** Exercise aim **
Could you copy, exactly as written, every line from the first line of the records through the one containing "(s.adopt r v).1 = 4"?

** Data for this exercise **

== Segment start ==

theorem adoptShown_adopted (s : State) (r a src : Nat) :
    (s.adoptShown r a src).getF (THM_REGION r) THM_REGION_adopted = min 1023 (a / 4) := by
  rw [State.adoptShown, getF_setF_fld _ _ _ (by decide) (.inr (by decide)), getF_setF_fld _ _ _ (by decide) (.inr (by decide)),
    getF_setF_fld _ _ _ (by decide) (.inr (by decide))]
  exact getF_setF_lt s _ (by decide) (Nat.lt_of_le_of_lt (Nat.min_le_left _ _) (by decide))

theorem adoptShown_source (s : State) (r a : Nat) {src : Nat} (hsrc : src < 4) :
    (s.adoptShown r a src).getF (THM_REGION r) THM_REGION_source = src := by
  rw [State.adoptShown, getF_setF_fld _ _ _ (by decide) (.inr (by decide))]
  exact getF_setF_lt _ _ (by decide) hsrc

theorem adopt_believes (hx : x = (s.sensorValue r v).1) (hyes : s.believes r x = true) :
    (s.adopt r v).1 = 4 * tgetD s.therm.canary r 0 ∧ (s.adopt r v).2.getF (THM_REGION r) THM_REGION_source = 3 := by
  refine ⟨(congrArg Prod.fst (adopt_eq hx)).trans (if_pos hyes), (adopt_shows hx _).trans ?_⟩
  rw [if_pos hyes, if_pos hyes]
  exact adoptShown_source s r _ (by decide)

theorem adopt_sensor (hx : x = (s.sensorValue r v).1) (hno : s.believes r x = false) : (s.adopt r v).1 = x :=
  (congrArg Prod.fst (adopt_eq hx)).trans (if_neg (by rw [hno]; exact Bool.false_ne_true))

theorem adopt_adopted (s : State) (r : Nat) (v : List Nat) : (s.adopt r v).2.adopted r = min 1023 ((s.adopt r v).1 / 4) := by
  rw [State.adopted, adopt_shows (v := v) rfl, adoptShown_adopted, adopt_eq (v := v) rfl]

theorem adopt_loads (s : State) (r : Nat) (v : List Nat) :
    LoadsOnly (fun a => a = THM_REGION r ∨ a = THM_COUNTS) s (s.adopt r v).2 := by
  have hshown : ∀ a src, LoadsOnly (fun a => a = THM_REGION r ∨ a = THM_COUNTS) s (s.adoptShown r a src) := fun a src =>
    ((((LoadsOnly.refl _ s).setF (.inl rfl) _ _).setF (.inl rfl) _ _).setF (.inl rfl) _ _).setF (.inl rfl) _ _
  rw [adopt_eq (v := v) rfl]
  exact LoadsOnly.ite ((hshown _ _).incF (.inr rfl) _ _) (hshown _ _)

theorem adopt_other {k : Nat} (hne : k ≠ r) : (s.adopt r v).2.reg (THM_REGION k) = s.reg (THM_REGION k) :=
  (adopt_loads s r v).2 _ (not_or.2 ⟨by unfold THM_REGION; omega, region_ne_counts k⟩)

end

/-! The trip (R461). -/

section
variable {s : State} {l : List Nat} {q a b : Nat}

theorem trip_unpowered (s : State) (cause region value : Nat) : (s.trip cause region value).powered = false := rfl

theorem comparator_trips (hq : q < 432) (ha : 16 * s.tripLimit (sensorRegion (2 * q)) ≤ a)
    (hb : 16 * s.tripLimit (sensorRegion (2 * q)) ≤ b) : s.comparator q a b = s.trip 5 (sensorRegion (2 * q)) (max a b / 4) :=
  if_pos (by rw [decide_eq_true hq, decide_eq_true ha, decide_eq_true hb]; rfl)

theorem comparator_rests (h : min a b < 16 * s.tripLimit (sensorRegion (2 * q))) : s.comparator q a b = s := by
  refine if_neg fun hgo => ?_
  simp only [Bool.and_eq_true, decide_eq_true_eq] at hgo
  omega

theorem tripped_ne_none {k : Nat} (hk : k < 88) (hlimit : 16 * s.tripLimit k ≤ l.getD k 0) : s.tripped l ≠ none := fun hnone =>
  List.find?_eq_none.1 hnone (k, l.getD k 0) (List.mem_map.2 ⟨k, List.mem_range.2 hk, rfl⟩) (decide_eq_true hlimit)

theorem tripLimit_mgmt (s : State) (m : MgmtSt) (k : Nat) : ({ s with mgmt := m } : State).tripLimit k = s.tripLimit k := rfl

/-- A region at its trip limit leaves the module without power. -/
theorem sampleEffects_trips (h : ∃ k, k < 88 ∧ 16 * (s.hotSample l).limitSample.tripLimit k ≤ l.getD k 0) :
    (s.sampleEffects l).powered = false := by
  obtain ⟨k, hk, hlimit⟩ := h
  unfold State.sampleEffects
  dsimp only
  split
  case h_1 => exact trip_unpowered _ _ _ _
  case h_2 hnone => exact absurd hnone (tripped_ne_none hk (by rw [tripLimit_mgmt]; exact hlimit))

== Segment end ==

** Answer for the task **
theorem adoptShown_adopted (s : State) (r a src : Nat) :
    (s.adoptShown r a src).getF (THM_REGION r) THM_REGION_adopted = min 1023 (a / 4) := by
  rw [State.adoptShown, getF_setF_fld _ _ _ (by decide) (.inr (by decide)), getF_setF_fld _ _ _ (by decide) (.inr (by decide)),
    getF_setF_fld _ _ _ (by decide) (.inr (by decide))]
  exact getF_setF_lt s _ (by decide) (Nat.lt_of_le_of_lt (Nat.min_le_left _ _) (by decide))

theorem adoptShown_source (s : State) (r a : Nat) {src : Nat} (hsrc : src < 4) :
    (s.adoptShown r a src).getF (THM_REGION r) THM_REGION_source = src := by
  rw [State.adoptShown, getF_setF_fld _ _ _ (by decide) (.inr (by decide))]
  exact getF_setF_lt _ _ (by decide) hsrc

theorem adopt_believes (hx : x = (s.sensorValue r v).1) (hyes : s.believes r x = true) :
    (s.adopt r v).1 = 4 * tgetD s.therm.canary r 0 ∧ (s.adopt r v).2.getF (THM_REGION r) THM_REGION_source = 3 := by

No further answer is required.